- WHAT THIS TASK INVOLVES -
With the first line as the start and the line containing "s.me := rfl" as the end, write out every line of the records exactly.

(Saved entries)
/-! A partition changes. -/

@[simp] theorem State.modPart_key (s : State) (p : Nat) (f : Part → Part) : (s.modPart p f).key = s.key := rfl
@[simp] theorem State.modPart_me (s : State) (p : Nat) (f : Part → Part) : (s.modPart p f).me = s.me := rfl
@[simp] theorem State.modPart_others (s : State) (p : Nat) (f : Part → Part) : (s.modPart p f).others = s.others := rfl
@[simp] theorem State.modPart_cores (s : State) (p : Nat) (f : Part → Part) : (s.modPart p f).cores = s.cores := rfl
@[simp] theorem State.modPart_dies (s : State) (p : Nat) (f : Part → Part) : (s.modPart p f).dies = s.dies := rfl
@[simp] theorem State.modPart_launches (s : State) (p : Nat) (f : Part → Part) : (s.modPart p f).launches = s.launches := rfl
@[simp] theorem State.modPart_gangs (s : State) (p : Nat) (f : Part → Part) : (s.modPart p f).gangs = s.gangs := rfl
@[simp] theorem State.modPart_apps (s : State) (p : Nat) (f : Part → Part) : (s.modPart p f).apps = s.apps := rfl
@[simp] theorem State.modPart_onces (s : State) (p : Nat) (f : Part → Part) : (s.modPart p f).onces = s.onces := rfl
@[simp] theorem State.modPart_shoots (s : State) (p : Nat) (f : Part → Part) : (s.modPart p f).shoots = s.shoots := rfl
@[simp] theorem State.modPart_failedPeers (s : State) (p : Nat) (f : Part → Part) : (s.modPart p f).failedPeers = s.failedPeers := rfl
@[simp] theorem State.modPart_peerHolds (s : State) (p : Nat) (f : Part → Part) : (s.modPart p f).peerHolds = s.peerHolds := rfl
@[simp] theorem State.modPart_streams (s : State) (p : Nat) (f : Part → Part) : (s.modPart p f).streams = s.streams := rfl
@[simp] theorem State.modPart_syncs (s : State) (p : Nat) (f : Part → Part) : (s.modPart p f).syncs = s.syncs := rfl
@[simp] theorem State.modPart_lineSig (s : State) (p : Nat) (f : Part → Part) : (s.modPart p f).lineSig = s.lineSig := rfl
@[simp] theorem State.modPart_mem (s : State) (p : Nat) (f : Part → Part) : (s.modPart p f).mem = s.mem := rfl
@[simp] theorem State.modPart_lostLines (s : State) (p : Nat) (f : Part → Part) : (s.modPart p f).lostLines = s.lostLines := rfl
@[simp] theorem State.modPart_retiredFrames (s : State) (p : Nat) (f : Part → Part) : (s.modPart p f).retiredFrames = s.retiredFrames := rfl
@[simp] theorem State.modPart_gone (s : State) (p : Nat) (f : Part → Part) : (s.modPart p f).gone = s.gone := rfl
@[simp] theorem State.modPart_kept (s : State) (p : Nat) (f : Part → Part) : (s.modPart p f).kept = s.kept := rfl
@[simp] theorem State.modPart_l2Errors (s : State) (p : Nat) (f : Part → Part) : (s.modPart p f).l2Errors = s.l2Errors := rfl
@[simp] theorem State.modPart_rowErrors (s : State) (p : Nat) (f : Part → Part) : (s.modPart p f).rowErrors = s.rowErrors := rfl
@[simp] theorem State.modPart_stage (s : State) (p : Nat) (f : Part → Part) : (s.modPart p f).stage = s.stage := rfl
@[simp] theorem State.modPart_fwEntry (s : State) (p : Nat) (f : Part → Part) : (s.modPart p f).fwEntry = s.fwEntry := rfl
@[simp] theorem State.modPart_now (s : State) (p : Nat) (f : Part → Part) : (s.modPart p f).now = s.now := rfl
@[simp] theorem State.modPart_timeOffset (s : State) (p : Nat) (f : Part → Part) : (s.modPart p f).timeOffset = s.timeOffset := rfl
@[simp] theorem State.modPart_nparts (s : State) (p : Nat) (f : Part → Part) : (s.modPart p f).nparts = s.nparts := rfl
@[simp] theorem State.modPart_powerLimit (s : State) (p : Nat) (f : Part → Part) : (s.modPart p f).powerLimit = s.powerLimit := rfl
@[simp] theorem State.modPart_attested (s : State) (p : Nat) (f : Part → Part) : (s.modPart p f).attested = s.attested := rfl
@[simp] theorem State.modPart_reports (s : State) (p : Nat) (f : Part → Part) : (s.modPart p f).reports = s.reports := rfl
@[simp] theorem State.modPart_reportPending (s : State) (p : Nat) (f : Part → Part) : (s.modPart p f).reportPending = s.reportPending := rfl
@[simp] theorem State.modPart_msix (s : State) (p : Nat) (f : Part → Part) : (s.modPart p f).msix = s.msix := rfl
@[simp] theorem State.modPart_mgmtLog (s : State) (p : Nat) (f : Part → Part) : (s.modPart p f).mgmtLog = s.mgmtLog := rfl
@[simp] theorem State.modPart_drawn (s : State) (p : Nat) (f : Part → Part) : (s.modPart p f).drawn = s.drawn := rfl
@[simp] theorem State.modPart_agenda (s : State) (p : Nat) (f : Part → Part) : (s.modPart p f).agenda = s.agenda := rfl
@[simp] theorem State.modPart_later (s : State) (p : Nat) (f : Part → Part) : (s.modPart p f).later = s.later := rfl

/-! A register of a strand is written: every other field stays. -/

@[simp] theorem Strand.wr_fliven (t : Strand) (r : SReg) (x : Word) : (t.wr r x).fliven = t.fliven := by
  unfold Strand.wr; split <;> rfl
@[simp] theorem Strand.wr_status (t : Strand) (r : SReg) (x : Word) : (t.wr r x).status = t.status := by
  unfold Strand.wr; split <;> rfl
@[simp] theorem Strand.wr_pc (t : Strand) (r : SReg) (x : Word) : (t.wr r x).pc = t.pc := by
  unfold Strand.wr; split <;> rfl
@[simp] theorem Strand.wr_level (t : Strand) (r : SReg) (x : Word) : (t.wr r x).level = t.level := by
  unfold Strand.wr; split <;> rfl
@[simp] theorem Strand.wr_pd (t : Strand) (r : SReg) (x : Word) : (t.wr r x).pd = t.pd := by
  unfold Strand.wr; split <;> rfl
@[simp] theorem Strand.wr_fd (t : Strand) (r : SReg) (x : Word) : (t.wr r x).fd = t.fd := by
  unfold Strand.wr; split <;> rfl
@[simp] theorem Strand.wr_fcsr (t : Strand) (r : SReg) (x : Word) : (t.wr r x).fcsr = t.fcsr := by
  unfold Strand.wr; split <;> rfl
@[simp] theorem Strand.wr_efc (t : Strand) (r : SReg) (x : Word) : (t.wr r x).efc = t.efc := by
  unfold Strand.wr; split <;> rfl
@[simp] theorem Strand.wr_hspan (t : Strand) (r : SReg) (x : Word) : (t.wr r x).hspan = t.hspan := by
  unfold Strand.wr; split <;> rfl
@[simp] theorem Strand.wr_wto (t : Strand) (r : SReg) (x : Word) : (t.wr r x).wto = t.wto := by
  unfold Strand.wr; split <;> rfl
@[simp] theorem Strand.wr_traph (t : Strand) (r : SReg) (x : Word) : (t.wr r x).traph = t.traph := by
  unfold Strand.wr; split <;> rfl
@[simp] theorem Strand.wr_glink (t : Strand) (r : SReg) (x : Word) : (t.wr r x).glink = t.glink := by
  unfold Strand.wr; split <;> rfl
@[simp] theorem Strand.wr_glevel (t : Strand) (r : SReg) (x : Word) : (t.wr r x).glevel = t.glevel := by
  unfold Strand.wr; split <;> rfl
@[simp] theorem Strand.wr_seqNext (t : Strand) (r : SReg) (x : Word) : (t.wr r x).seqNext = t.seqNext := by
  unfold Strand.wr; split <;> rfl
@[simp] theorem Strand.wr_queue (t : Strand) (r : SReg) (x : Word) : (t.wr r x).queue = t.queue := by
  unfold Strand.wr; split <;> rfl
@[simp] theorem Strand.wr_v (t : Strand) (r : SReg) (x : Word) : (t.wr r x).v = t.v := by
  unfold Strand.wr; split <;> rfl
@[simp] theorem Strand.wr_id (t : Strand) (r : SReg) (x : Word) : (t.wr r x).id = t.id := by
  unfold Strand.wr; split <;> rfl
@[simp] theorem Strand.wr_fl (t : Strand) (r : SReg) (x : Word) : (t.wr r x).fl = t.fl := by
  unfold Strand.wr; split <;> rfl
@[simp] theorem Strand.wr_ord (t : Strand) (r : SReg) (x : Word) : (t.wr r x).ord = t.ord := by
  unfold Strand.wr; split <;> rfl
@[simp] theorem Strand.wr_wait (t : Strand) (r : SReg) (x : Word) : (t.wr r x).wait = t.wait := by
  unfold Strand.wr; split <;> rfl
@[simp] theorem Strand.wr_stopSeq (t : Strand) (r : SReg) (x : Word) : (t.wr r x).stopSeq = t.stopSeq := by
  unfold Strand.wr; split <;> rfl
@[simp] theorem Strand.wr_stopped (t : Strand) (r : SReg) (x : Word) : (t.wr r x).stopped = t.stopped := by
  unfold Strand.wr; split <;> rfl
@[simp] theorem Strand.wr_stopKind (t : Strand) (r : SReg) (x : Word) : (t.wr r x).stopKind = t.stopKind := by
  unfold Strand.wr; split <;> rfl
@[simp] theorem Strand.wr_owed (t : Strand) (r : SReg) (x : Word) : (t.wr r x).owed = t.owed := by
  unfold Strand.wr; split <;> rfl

- RESULT BELOW -
/-! A partition changes. -/

@[simp] theorem State.modPart_key (s : State) (p : Nat) (f : Part → Part) : (s.modPart p f).key = s.key := rfl
@[simp] theorem State.modPart_me (s : State) (p : Nat) (f : Part → Part) : (s.modPart p f).me = s.me := rfl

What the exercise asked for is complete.